= ACTIVITY =
Write out the line that contains "rw [handleFault_call call]", then every following line to the end of the records below, with no other lines and no changes.
----
/-- A context held on a checksum mismatch or a probe miss has its posted request, if any, served at once (R329, R331, log 56). -/
theorem ctxOf_holdMended (h : f.code = 0x09 ∨ f.code = 0x10) : ∃ x, ctxOf (holdMended s f) f.ctx = x ∧ x.status = .held f.code ∧
    x.inSvc = ((ctxOf s f.ctx).inSvc || (ctxOf s f.ctx).request != 0) ∧ x.request = 0 ∧
    x.missed = if f.code = 0x09 then some f.info else (ctxOf s f.ctx).missed := by
  by_cases asked : (ctxOf s f.ctx).request = 0
  · rw [holdMended_unasked (fun served => served.2 asked), ctxOf_modCtx_self]
    exact ⟨_, rfl, rfl, by simp [asked, mendHeld], asked, rfl⟩
  · rw [holdMended_asked h asked, ctxOf_enterService_served, ctxOf_modCtx_self, ctxOf_modCtx_self]
    exact ⟨_, rfl, rfl, by simp [asked], rfl, rfl⟩

theorem ctxOf_holdMended_other {d : Nat} (away : d ≠ f.ctx) (unserving : d ≠ f.ctx + 1) : ctxOf (holdMended s f) d = ctxOf s d := by
  have held : ctxOf (modCtx s f.ctx (mendHeld f)) d = ctxOf s d := ctxOf_modCtx_other _ _ _ d away
  unfold holdMended
  refine ite_both (fun t => ctxOf t d = ctxOf s d) ?_ held
  rw [ctxOf_enterService_other _ _ _ _ _ d away unserving, ctxOf_modCtx_other _ _ _ d away]
  exact held

/-- A service context entered for a fault runs from its first bundle, and only it and the context it serves change (R328). -/
theorem enterService_handles {u : State} {c cause code : Nat} (others : ∀ d, d ≠ c → ctxOf u d = ctxOf s d) :
    let t := enterService u c cause code 0
    (ctxOf t c).inSvc = true ∧ (ctxOf t (c + 1)).status = .running ∧ (ctxOf t (c + 1)).pc = 0 ∧
      ∀ d, d ≠ c → d ≠ c + 1 → ctxOf t d = ctxOf s d := by
  intro t
  have service := ctxOf_enterService_service u c cause code 0
  exact ⟨by rw [ctxOf_enterService_served], by rw [service]; rfl, by rw [service]; rfl,
    fun d away unserving => (ctxOf_enterService_other u c cause code 0 d away unserving).trans (others d away)⟩

end

/-! ## Faults as a whole -/

theorem step_record {s : State} {c n : Nat} {r : List Work} (h : s.agenda = .record c n :: r) :
    step s = .next (writeHang { s with agenda := r } c n) := by
  unfold step; rw [h]; rfl

theorem exec_hangTimeout {s : State} {c : Nat} (waits : (ctxOf s c).wait ≠ .none) (past : 2 ^ fld (ioCsr s 0x832) 0 6 < (ctxOf s c).waited) :
    exec (.hangTimeout c) s =
      .next (postFault s (raisedAt s c 0x40 s.hangSlot (waitSlot s c) (ctxOf s c).pc (ctxOf s c).ccycle)) :=
  congrArg _ (if_neg (not_or.2 ⟨waits, Nat.not_le.2 past⟩))

/-- Settles O59: a fault is handled by its code once entered, in a state that differs by its entry and event 0 alone, or held whole. -/
theorem faultsAreTaken : Obligations.FaultsAreTaken := by
  refine ⟨fun s g refusal context => ?_, fun s c n r => ⟨exec_hangTimeout, step_record⟩⟩
  intro f t l
  refine ⟨takeFault_replaying, fun own room => ?entry, fun own full => ?held⟩
  case entry =>
    have taken : t = handleFault (entered s f) f := takeFault_entered refusal own context room
    have same := handleFault_sameFaults (entered s f) f
    rw [taken]
    refine ⟨same.fbuf, ?event, same.heldFaults, recordOf_code s f, recordOf_stall s f, recordOf_slot s f, detailOf_cycle f, detailOf_pc f,
      detailOf_slot f, handleFault_ends_running (s := entered s f), fun firmware => ?firmware, fun miss asked => ?asked,
      fun hang => ?hang, fun mismatch known => ?mismatch, fun trap => ?trap, fun consumed => ?rewind, fun call => ?call⟩
    case event => rw [ioCsr, same.iocsr]; exact entered_event s f
    case firmware =>
      have unasked : ¬ ((f.code = 0x09 ∨ f.code = 0x10) ∧ (ctxOf s f.ctx).request ≠ 0) := by
        rintro ⟨mended, asked⟩
        rcases firmware with h | h | ⟨-, idle⟩
        · omega
        · omega
        · exact asked idle
      rw [handleFault_mended (firmware.imp_right (.imp_right fun h => .inl h.1)), holdMended_unasked (s := entered s f) unasked]
      exact ⟨by rw [ctxOf_modCtx_self]; rfl, ctxOf_modCtx_other (entered s f) f.ctx _⟩
    case asked =>
      rw [handleFault_mended (.inr (.inr (.inl miss)))]
      obtain ⟨_, rfl, status, inSvc, request, _⟩ := ctxOf_holdMended (s := entered s f) (.inr miss)
      exact ⟨status, inSvc.trans (by simpa using .inr asked), request⟩
    case hang =>
      rw [handleFault_hang hang]
      exact ⟨rfl, rfl, ctxOf_modCtx_other (entered s f) f.ctx _, ctxOf_modCtx_self (entered s f) f.ctx _⟩
    case mismatch =>
      rw [handleFault_mended (.inr (.inr (.inr ⟨mismatch, known⟩)))]
      obtain ⟨_, rfl, status, inSvc, request, missed⟩ := ctxOf_holdMended (s := entered s f) (.inl mismatch)
      exact ⟨status, inSvc, request, missed.trans (if_pos mismatch), fun d => ctxOf_holdMended_other⟩
    case trap =>
      rw [handleFault_trap trap]
      obtain ⟨inSvc, running, pc, others⟩ := enterService_handles (s := s) (cause := 0x20) (code := 0)
        (u := withhold (modCtx (entered s f) f.ctx unhold) f.ctx) (ctxOf_modCtx_other (entered s f) f.ctx unhold)
      exact ⟨inSvc, running, pc, svcause_enterService .., others⟩
    case rewind =>
      rw [handleFault_rewind consumed]
      exact ⟨ctxOf_modCtx_self (entered s f) f.ctx _, ctxOf_modCtx_other (entered s f) f.ctx _⟩
    case call =>
      rw [handleFault_call call]
      exact enterService_handles (ctxOf_modCtx_other (entered s f) f.ctx unhold)
  case held =>
    have taken : t = _ := takeFault_held refusal own full
    rw [taken]
    exact ⟨rfl, rfl, rfl, rfl, by rw [ctxOf_modCtx_self]; rfl, ctxOf_modCtx_other _ _ _, rfl, rfl⟩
----
= SOLUTION TO THE EXERCISE =
      rw [handleFault_call call]
      exact enterService_handles (ctxOf_modCtx_other (entered s f) f.ctx unhold)
  case held =>
    have taken : t = _ := takeFault_held refusal own full
    rw [taken]
    exact ⟨rfl, rfl, rfl, rfl, by rw [ctxOf_modCtx_self]; rfl, ctxOf_modCtx_other _ _ _, rfl, rfl⟩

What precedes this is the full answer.